[Dataset entries]
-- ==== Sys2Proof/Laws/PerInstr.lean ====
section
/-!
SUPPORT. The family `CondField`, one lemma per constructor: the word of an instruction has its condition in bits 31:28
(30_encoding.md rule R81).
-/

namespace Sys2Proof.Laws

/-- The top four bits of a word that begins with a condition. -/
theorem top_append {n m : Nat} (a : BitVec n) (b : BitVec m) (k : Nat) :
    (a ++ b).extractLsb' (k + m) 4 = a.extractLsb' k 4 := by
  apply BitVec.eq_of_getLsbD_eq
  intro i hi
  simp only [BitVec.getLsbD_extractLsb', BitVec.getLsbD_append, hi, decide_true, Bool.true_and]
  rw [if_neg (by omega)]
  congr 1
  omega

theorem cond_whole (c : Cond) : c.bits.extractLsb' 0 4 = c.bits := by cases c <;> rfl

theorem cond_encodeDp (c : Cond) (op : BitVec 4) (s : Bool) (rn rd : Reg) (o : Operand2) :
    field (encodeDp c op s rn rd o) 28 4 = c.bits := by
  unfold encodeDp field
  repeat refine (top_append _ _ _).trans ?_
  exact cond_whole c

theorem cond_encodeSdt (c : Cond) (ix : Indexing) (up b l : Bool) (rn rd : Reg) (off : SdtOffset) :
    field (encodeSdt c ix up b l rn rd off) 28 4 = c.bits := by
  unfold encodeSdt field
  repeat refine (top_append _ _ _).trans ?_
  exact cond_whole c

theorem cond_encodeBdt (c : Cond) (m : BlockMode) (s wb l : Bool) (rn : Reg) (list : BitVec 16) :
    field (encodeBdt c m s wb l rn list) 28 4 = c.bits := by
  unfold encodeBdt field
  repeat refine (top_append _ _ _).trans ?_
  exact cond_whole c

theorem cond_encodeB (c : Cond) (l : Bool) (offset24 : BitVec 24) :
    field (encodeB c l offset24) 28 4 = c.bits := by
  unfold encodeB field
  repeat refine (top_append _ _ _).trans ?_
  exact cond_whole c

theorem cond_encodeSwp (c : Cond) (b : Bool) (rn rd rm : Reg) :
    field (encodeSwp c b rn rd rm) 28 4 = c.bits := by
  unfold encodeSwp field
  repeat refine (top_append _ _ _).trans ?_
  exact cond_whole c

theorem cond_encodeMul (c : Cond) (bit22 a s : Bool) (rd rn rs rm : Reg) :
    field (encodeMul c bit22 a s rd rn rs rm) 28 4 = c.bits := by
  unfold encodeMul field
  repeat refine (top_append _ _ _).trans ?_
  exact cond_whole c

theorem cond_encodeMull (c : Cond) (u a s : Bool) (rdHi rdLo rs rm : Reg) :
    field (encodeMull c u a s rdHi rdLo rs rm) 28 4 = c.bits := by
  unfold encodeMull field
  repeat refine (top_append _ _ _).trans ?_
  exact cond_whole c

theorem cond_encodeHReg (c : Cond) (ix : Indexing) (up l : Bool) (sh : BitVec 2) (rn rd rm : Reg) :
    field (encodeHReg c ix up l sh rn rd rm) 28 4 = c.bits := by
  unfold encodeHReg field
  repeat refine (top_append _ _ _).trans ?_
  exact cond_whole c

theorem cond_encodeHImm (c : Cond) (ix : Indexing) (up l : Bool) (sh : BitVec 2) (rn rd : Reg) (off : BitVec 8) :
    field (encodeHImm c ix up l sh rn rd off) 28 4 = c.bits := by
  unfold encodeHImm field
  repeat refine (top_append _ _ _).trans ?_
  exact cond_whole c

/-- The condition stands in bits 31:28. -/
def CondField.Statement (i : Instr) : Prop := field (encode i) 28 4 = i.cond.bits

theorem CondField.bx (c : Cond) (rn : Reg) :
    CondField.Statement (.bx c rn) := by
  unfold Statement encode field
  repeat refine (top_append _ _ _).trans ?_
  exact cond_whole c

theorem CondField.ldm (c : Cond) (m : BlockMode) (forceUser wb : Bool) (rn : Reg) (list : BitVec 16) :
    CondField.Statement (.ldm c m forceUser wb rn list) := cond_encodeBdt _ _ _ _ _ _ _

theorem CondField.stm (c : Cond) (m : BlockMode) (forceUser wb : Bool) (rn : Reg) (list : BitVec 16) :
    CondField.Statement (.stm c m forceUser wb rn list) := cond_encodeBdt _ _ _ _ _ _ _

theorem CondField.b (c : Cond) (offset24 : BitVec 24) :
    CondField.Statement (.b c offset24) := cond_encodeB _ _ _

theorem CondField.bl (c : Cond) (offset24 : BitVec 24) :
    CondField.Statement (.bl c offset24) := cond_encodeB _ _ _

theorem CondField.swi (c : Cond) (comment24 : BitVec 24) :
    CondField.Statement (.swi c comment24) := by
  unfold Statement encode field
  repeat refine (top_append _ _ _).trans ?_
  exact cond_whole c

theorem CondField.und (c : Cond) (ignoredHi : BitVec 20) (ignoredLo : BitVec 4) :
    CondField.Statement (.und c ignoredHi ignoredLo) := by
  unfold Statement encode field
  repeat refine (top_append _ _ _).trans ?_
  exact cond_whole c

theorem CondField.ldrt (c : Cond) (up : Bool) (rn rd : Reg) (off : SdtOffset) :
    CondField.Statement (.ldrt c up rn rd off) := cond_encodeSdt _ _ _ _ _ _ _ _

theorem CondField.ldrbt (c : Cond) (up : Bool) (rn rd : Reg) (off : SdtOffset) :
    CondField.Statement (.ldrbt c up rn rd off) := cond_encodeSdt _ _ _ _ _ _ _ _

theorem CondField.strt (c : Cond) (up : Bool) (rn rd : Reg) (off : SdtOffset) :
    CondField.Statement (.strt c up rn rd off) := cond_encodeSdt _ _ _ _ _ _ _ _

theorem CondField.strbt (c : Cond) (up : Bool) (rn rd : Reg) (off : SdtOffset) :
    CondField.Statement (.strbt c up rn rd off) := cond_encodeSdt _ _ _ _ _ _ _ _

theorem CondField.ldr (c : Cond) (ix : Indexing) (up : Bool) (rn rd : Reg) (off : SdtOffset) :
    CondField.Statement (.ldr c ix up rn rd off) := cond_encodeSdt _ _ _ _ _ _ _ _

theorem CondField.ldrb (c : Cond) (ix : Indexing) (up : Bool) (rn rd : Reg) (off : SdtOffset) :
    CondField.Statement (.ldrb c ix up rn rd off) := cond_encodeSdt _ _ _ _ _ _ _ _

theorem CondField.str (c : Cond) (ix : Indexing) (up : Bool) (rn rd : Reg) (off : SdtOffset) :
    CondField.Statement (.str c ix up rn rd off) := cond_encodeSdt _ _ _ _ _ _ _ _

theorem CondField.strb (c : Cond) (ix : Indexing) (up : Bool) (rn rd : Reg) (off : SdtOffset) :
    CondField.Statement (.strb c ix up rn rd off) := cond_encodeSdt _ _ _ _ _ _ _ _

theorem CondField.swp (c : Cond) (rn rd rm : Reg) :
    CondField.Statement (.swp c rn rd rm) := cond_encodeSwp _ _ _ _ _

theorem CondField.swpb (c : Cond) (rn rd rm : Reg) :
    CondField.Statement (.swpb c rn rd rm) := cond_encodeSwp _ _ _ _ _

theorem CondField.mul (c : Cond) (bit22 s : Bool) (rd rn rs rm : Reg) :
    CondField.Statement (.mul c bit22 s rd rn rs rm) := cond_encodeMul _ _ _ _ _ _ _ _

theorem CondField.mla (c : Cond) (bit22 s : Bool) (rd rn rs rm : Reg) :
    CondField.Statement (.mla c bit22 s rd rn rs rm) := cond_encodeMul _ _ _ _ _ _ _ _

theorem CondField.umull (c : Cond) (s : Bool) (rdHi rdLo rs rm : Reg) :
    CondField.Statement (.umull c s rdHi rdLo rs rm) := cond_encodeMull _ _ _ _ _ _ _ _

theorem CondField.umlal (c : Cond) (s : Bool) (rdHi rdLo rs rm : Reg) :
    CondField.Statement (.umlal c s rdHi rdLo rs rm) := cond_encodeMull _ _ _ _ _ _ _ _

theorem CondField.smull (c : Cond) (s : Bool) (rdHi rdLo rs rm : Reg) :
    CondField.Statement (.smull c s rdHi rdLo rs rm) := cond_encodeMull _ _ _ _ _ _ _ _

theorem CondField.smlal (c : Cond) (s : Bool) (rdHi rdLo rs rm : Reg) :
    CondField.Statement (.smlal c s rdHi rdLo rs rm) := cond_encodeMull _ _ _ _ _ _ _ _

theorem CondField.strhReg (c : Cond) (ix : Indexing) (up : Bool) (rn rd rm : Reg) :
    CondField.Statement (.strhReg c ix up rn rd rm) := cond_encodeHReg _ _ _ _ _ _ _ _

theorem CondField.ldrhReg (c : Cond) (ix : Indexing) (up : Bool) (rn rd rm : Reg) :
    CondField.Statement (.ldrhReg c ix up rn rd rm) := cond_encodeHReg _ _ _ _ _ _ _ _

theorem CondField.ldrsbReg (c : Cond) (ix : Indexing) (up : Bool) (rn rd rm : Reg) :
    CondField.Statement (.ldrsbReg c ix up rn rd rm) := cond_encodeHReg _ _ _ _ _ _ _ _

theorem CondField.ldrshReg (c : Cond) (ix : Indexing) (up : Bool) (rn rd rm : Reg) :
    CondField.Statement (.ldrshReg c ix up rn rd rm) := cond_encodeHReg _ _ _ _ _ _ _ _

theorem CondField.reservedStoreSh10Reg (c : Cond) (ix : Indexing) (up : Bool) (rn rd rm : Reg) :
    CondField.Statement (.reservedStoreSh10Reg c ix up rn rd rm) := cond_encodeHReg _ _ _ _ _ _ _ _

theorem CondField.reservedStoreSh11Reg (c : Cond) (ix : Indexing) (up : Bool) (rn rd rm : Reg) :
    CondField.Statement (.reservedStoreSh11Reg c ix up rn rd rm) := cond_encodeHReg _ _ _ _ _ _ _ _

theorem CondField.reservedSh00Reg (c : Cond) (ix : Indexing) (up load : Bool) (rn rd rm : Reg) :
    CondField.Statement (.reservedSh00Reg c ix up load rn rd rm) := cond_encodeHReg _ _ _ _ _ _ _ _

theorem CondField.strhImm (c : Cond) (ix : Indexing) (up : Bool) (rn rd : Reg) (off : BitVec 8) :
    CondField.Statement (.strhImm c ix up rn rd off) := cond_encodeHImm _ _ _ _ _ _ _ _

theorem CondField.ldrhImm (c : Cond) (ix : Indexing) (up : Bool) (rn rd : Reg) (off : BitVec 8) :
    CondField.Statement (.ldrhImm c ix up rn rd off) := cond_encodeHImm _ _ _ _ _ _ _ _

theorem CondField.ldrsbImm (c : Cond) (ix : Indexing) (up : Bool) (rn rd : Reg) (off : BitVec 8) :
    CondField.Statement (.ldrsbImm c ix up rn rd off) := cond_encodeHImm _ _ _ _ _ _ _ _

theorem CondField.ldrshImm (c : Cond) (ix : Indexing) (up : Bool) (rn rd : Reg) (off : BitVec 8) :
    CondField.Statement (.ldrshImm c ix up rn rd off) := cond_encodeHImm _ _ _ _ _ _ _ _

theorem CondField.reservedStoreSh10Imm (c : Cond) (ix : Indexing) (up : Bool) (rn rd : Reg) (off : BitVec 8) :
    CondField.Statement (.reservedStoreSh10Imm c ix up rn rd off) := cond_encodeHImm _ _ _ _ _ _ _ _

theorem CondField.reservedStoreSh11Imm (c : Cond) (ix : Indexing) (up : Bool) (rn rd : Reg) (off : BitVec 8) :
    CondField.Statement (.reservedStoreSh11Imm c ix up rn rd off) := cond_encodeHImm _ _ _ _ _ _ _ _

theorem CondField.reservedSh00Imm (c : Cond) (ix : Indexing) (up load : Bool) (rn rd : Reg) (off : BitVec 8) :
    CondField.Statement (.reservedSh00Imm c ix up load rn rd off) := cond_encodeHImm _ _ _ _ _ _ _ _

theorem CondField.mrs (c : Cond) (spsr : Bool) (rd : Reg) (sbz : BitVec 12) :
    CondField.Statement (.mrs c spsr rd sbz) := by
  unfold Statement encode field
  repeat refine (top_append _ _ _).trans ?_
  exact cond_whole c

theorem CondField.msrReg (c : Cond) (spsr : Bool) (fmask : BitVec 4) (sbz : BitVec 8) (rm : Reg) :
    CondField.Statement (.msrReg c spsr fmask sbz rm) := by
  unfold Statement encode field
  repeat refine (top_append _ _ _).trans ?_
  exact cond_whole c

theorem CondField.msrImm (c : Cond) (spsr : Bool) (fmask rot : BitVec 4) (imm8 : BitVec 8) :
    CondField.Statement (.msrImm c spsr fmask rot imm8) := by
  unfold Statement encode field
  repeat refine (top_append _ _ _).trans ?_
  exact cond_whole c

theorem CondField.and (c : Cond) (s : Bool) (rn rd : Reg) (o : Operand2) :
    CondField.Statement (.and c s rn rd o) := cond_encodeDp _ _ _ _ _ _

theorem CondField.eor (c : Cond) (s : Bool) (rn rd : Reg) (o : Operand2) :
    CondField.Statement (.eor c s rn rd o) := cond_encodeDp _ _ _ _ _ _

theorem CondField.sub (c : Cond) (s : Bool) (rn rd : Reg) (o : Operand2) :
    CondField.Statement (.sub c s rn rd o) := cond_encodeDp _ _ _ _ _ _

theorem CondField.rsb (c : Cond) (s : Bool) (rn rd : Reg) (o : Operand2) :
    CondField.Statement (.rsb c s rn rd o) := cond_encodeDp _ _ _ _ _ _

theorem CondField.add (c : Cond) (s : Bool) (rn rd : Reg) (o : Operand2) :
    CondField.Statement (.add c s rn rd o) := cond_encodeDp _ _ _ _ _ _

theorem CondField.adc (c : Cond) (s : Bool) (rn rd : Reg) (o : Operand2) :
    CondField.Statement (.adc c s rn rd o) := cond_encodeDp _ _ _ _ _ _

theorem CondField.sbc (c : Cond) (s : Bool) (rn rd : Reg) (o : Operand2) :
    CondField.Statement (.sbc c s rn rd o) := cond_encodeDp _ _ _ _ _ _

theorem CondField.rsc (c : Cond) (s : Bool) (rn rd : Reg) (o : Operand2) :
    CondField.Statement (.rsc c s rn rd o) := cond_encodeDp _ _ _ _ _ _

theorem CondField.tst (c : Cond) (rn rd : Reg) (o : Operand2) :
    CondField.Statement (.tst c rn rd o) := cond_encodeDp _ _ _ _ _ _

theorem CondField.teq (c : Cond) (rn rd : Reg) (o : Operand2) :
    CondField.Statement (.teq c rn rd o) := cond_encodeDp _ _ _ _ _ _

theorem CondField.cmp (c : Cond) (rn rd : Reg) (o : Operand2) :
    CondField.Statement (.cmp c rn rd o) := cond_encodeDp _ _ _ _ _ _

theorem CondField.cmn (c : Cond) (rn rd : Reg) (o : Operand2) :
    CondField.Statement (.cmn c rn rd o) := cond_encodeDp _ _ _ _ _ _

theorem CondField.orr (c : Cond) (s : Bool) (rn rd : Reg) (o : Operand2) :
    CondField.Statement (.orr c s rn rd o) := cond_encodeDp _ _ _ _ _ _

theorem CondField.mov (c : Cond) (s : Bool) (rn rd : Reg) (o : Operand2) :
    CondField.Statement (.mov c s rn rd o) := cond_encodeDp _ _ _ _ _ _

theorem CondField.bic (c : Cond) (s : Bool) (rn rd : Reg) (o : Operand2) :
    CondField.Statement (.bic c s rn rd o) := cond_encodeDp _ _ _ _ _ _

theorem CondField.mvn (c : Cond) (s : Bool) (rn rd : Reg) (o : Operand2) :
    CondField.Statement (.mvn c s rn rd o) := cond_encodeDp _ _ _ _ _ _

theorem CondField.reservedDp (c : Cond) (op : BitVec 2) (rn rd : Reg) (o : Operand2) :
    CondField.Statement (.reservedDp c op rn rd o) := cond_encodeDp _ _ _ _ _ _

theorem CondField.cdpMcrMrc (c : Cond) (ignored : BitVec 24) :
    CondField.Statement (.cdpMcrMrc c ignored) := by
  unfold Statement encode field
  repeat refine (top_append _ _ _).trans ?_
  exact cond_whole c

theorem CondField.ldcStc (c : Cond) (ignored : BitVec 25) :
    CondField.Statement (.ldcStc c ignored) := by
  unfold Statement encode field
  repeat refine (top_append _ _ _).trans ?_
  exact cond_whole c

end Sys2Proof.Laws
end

▶ **Work task**
Copy out the entries exactly. Begin at the first line and end with the line that has "theorem cond_whole (c".

▶ **Response to the exercise**
-- ==== Sys2Proof/Laws/PerInstr.lean ====
section
/-!
SUPPORT. The family `CondField`, one lemma per constructor: the word of an instruction has its condition in bits 31:28
(30_encoding.md rule R81).
-/

namespace Sys2Proof.Laws

/-- The top four bits of a word that begins with a condition. -/
theorem top_append {n m : Nat} (a : BitVec n) (b : BitVec m) (k : Nat) :
    (a ++ b).extractLsb' (k + m) 4 = a.extractLsb' k 4 := by
  apply BitVec.eq_of_getLsbD_eq
  intro i hi
  simp only [BitVec.getLsbD_extractLsb', BitVec.getLsbD_append, hi, decide_true, Bool.true_and]
  rw [if_neg (by omega)]
  congr 1
  omega

theorem cond_whole (c : Cond) : c.bits.extractLsb' 0 4 = c.bits := by cases c <;> rfl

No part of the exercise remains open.